Traditionally, integrated campaign forecasts begin with a campaign flow or funnel, built front-to-back. Impressions to clicks, clicks to site visits, etc. Last year I created a post Accessible Key Performance Indicators, A 4 Part Framework, to help planners better understand KPI’s but, significantly, not the micro-details of campaign performance metrics. Recently, however, we have been helping Marketers look at integrated campaigns differently in order to go beyond the obvious performance metrics. Rather than impressions, click-thru’s, social shares and bounce rates, marketers need to pay attention to the other side of the funnel with metrics such as close ratio, lead disqualification and irrelevant site visits. Here’s how:

1. Close ratio

Email nurturing and basic forms of content are slowly providing diminished returns as these tactics become ubiquitous to marketers and noise to target audiences. Companies like Hubspot are focusing on ways to combat audience fatigue and tactic saturation because of the drastic change in how we communicate. Their new product, Signals, represents an example of tying email open rates to individual profiles. Despite these efforts from technologists, considered-purchase cycles still challenge close ratios. Considered purchase buyers are always going to be on very different timetables (some immediate, but most longer-term). You need numerous communication channels in order to help sales nurture campaign relationships.
If you are not using social CRM practices to supplement email, phone, and content nurturing, you are missing an opportunity to improve this very important metric.

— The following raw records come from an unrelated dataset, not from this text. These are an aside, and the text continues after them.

theorem writeExact_setDmem (rd : Reg) (r : Int) :
    writeExact rd r (s.setDmem m) = mapNext (State.setDmem m) (writeExact rd r s) := by
  simp only [writeExact, State.setDmem_params]
  split
  · rfl
  · cases s.params.ovfMode with
    | wrap => rfl
    | fault => exact takeFault_setDmem m s _ _

theorem execDiv_setDmem (rd rs : Reg) :
    execDiv rd rs (s.setDmem m) = mapNext (State.setDmem m) (execDiv rd rs s) := by
  by_cases hzero : sint (s.reg rs) = 0
  · simp only [execDiv, State.reg_setDmem, hzero, if_true, takeFault_setDmem]
  by_cases hov : sint (s.reg rd) = -2147483648 ∧ sint (s.reg rs) = -1
  · simp only [execDiv, State.reg_setDmem, State.setDmem_params, hov, and_self, if_true]
    cases s.params.divOvfMode with
    | wrap => rfl
    | fault => exact takeFault_setDmem m s _ _
  · rw [execDiv_eq hzero hov, execDiv_eq (s := s.setDmem m) hzero hov]
    rfl

variable {m s}

/-- An instruction that neither reads nor writes data memory commutes with setting it. -/
theorem exec_setDmem {i : Instr} (hr : readsMemory i = false) (hw : ∀ rd addr, i ≠ .store rd addr) :
    exec i (s.setDmem m) = mapNext (State.setDmem m) (exec i s) := by
  cases i with
  | add rd rs | sub rd rs | mul rd rs => exact writeExact_setDmem m s rd _
  | div rd rs => exact execDiv_setDmem m s rd rs
  | jmp id => exact takeJump_setDmem m s id
  | jne id | jeq id | jgt id | jlt id => exact jumpIf_setDmem m s _ id
  | load | mov | cmp | print | and | or | xor | not => rfl
  | store rd addr => exact absurd rfl (hw rd addr)
  | loadm => cases hr

/-- STORE writes its word into whatever memory it is given, and faults by its address alone. -/
theorem exec_store_setDmem {rd : Reg} {addr : Int} {t : State} (h : exec (.store rd addr) s = .next t) :
    ∃ u, exec (.store rd addr) (s.setDmem m) = .next u ∧ u.setDmem t.dmem = t := by
  simp only [exec, execStore, State.setDmem_params] at h ⊢
  cases hk : dataIndex s.params.dmemDepth addr with
  | some k =>
    rw [hk] at h
    cases h
    exact ⟨_, rfl, rfl⟩
  | none =>
    simp only [hk] at h ⊢
    refine ⟨t.setDmem m, ?_, rfl⟩
    rw [takeFault_setDmem, h, mapNext]

/-- No instruction but LOADM tells two data memories apart: its next states differ in data memory alone. -/
theorem exec_setDmem_next {i : Instr} {t : State} (hr : readsMemory i = false) (h : exec i s = .next t) :
    ∃ u, exec i (s.setDmem m) = .next u ∧ u.setDmem t.dmem = t := by
  by_cases hstore : ∃ rd addr, i = .store rd addr
  · obtain ⟨rd, addr, rfl⟩ := hstore
    exact exec_store_setDmem h
  · have hw : ∀ rd addr, i ≠ .store rd addr := fun rd addr hi => hstore ⟨rd, addr, hi⟩
    refine ⟨t.setDmem m, ?_, rfl⟩
    rw [exec_setDmem hr hw, h, mapNext]

/-- A state fetches under any data memory, and the same word. -/
theorem beginStep_setDmem {i : Instr} (h : beginStep s = .ok i) : beginStep (s.setDmem m) = .ok i := by
  obtain ⟨hf, w, hw, hd⟩ := beginStep_ok h
  exact beginStep_eq_ok (s := s.setDmem m) hf hw hd

end

end Sys2Proof.Machine
end

section
/-! The memory statements (20_memory.md). -/

namespace Sys2Proof.Machine

/-- Settles O23: both LOADMs read the memory that STORE wrote, one at the written index and one beside it. -/
theorem storeThenLoadmRoundTrips : Obligations.StoreThenLoadmRoundTrips := by
  intro rd re addr other s low high olow ohigh
  have hloadm {a : Int} (la : 0 ≤ a) (ha : a < s.params.dmemDepth) :=
    exec_loadm_eq (s := (s.setMem addr.toNat (s.reg rd)).advance) la ha re
  refine ⟨_, _, _, exec_store_eq low high rd, hloadm low high, hloadm olow ohigh, ?_, fun hne => ?_⟩
  · simp [State.mem_setMem]
  · have hindex : other.toNat ≠ addr.toNat := by omega
    simp [State.mem_setMem, hindex]

/-- Settles O26: STORE is the one effect on data memory, and only LOADM and no fetch depends on what it holds. -/
theorem dataMemoryHasOneWriterAndOneReader : Obligations.DataMemoryHasOneWriterAndOneReader :=
  ⟨fun _ _ _ a h hne => (exec_mem h a).resolve_left hne, fun _ _ _ _ hr h => exec_setDmem_next hr h,
    fun _ _ _ h => beginStep_setDmem h⟩

end Sys2Proof.Machine
end

section
/-! SUPPORT. The encoder and the decoder against each other, format by format (R82, R89, R116). -/

namespace Sys2Proof

/-- A number a port or a field has the width for is that of its bits. -/
theorem toNat_ofNat_of_lt {width k : Nat} (h : k < 2 ^ width) : (BitVec.ofNat width k).toNat = k := by
  rw [BitVec.toNat_ofNat, Nat.mod_eq_of_lt h]

/-! ### A packed word is decoded to the operands it was packed from -/

theorem decodeRegImm_packWord {n : RegCount} {rd : Reg} (hrd : registerExists n rd = true) (mk : Reg → Word → Instr)
    (op : BitVec 8) (imm : Word) : decodeRegImm n mk (packWord op (fieldOfReg rd) 0 imm) = .ok (mk rd imm) := by
  simp [decodeRegImm, wordRd_packWord, wordRs_packWord, wordZ_packWord, wordImm_packWord, regOfField_fieldOfReg hrd]

/-- An address in the range of R84 is the signed value of its own 32 bits. -/
theorem toInt_ofInt_of_addressEncodable {addr : Int} (h : addressEncodable addr = true) :
    (BitVec.ofInt 32 addr).toInt = addr := by
  simp only [addressEncodable, decide_eq_true_eq] at h
  exact BitVec.toInt_ofInt_eq_self (by decide) (by omega) (by omega)

theorem decodeRegAddr_packWord {n : RegCount} {rd : Reg} {addr : Int}
    (h : (registerExists n rd && addressEncodable addr) = true) (mk : Reg → Int → Instr) (op : BitVec 8) :
    decodeRegAddr n mk (packWord op (fieldOfReg rd) 0 (BitVec.ofInt 32 addr)) = .ok (mk rd addr) := by
  obtain ⟨hrd, haddr⟩ := Bool.and_eq_true_iff.1 h
  rw [decodeRegAddr, decodeRegImm_packWord hrd, toInt_ofInt_of_addressEncodable haddr]

theorem decodeRegReg_packWord {n : RegCount} {rd rs : Reg} (h : (registerExists n rd && registerExists n rs) = true)
    (mk : Reg → Reg → Instr) (op : BitVec 8) :
    decodeRegReg n mk (packWord op (fieldOfReg rd) (fieldOfReg rs) 0) = .ok (mk rd rs) := by
  obtain ⟨hrd, hrs⟩ := Bool.and_eq_true_iff.1 h
  simp [decodeRegReg, wordRd_packWord, wordRs_packWord, wordZ_packWord, wordImm_packWord, regOfField_fieldOfReg hrd,
    regOfField_fieldOfReg hrs]

theorem decodeReg_packWord {n : RegCount} {rd : Reg} (hrd : registerExists n rd = true) (mk : Reg → Instr)
    (op : BitVec 8) : decodeReg n mk (packWord op (fieldOfReg rd) 0 0) = .ok (mk rd) := by
  simp [decodeReg, wordRd_packWord, wordRs_packWord, wordZ_packWord, wordImm_packWord, regOfField_fieldOfReg hrd]

theorem decodeLabel_packWord {id : Nat} (h : labelEncodable id = true) (mk : Nat → Instr) (op : BitVec 8) :
    decodeLabel mk (packWord op 0 0 (BitVec.ofNat 32 id)) = .ok (mk id) := by
  have hid : (BitVec.ofNat 32 id).toNat = id := by
    simp only [labelEncodable, decide_eq_true_eq] at h
    exact toNat_ofNat_of_lt (by omega)
  simp only [decodeLabel, wordRd_packWord, wordRs_packWord, wordZ_packWord, wordImm_packWord, hid, ne_eq,
    not_true_eq_false, if_false]

/-- The word of a well-formed instruction decodes to that instruction: its opcode selects its own format. -/
theorem decode_encode {n : RegCount} {i : Instr} (h : i.wellFormed n = true) : decode n (encode i) = .ok i := by
  cases i with
  | load rd imm =>
    rw [encode, decode, wordOpcode_packWord]
    exact decodeRegImm_packWord h _ _ _
  | store rd addr | loadm rd addr =>
    rw [encode, decode, wordOpcode_packWord]
    exact decodeRegAddr_packWord h _ _
  | add rd rs | sub rd rs | mul rd rs | div rd rs | mov rd rs | cmp rd rs | and rd rs | or rd rs | xor rd rs =>
    rw [encode, decode, wordOpcode_packWord]
    exact decodeRegReg_packWord h _ _
  | jmp id | jne id | jeq id | jgt id | jlt id =>
    rw [encode, decode, wordOpcode_packWord]
    exact decodeLabel_packWord h _ _
  | print rd | not rd =>
    rw [encode, decode, wordOpcode_packWord]
    exact decodeReg_packWord h _ _

/-! ### A decoded word is packed again from its instruction's operands -/

/-- A word with z zero is the packed word of whatever its other fields are (R81). -/
theorem packWord_eq_of_fields {w : InstrWord} {op : BitVec 8} {rd rs : BitVec 4} {imm : BitVec 32}
    (hop : wordOpcode w = op) (hrd : wordRd w = rd) (hrs : wordRs w = rs) (hz : wordZ w = 0) (himm : wordImm w = imm) :
    packWord op rd rs imm = w := by
  subst hop hrd hrs himm
  exact packWord_fields w hz

theorem wordOpcode_eq_of_toNat {w : InstrWord} {k : Nat} (h : (wordOpcode w).toNat = k) :
    wordOpcode w = BitVec.ofNat 8 k := by
  rw [← h, BitVec.ofNat_toNat, BitVec.setWidth_eq]

theorem encode_of_decodeRegImm {n : RegCount} {mk : Reg → Word → Instr} {w : InstrWord} {i : Instr} {op : BitVec 8}
    (hop : wordOpcode w = op) (hmk : ∀ rd imm, encode (mk rd imm) = packWord op (fieldOfReg rd) 0 imm)
    (h : decodeRegImm n mk w = .ok i) : encode i = w := by
  obtain ⟨rd, -, hrd, hrs, hz, rfl⟩ := decodeRegImm_ok h
  rw [hmk]
  exact packWord_eq_of_fields hop hrd.symm hrs hz rfl

theorem encode_of_decodeRegAddr {n : RegCount} {mk : Reg → Int → Instr} {w : InstrWord} {i : Instr} {op : BitVec 8}
    (hop : wordOpcode w = op)
    (hmk : ∀ rd addr, encode (mk rd addr) = packWord op (fieldOfReg rd) 0 (BitVec.ofInt 32 addr))
    (h : decodeRegAddr n mk w = .ok i) : encode i = w :=
  encode_of_decodeRegImm hop (fun rd imm => by rw [hmk, BitVec.ofInt_toInt]) h

theorem encode_of_decodeRegReg {n : RegCount} {mk : Reg → Reg → Instr} {w : InstrWord} {i : Instr} {op : BitVec 8}
    (hop : wordOpcode w = op) (hmk : ∀ rd rs, encode (mk rd rs) = packWord op (fieldOfReg rd) (fieldOfReg rs) 0)
    (h : decodeRegReg n mk w = .ok i) : encode i = w := by
  obtain ⟨rd, rs, -, hrd, -, hrs, hz, himm, rfl⟩ := decodeRegReg_ok h
  rw [hmk]
  exact packWord_eq_of_fields hop hrd.symm hrs.symm hz himm

theorem encode_of_decodeReg {n : RegCount} {mk : Reg → Instr} {w : InstrWord} {i : Instr} {op : BitVec 8}
    (hop : wordOpcode w = op) (hmk : ∀ rd, encode (mk rd) = packWord op (fieldOfReg rd) 0 0)
    (h : decodeReg n mk w = .ok i) : encode i = w := by
  obtain ⟨rd, -, hrd, hrs, hz, himm, rfl⟩ := decodeReg_ok h
  rw [hmk]
  exact packWord_eq_of_fields hop hrd.symm hrs hz himm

Assign one team member to do a full inventory of your tools and personal. The assessment will enable them to pick the right places and right personnel to begin piloting social CRM within your marketing campaigns.

2. Lead disqualification

Disqualification happens in the funnel process as leads are filtered and further assigned for follow-up. Disqualification can be automated (like scoring), human-driven, or a combination of both. This one performance indicator has a massive impact on forecasting. Disqualified leads can be as high as 50%-65% in many campaigns. Too often marketers will either fail to estimate accordingly for disqualification, or they will make the mistake of not investing the time to really understand how a leads should be qualified.

As a marketer you need to know what “value” you are getting for your impressions and clicks. Disqualification insights help to inform this. Additionally, if sales team members are helping to filter, you need to forecast for their time following-up with leads. Good forecasting will help you avoid under-resourced campaigns, or the opposite, under-performing campaigns.

3. Irrelevant site visits

Before a lead can be scored and then filtered (qualified or disqualified) they will be accounted-for as an anonymous web site visit. You will always have some amount of irrelevant web visits as people conduct their own research, try selling you something, look for a job, etc. And as you publish more content and use inbound demand generation, irrelevant visits will continue to be a natural byproduct. Your targeting efforts help control some site visitor composition, but there will always be some percentage out of your control.

What you can control, however, is making sure that you carefully use your forecasting to define what constitutes a good site visit, versus an irrelevant visit. Irrelevant visitors will not register as site bounce. They will move past a bounce statistic, and seem like a potential lead. Work with your web analytics practitioner to understand what your applications can do using cookies, ID’s or profiling. That knowledge will help you understand how much you will need to create forecasts based on observational calculations versus unique user data.

You will want to arrive at an acceptable tolerance level for irrelevant site visits. For some campaigns this number can be as high as 25-35%. It doesn’t necessarily imply a good or bad thing, unless you can get to very granular details with your inbound targeting. The tolerance range should serve more as a guide to help you complete accurate forecasting and not overestimate your potential for qualified leads. Because identifying leads and cookie tracking has become so important to marketing applications, it is an important field to follow. A potentially big policy change regarding cookies from Google has been imminent for sometime. You can learn more about Google AdID and how it may affect your campaigns via Google Play.

As you go through this process you will find that there are some unforeseen benefits working in reverse through your campaign funnel planning. It can help you focus on some overlooked but tremendously important performance indicators such as close ratio, disqualification and irrelevant visits.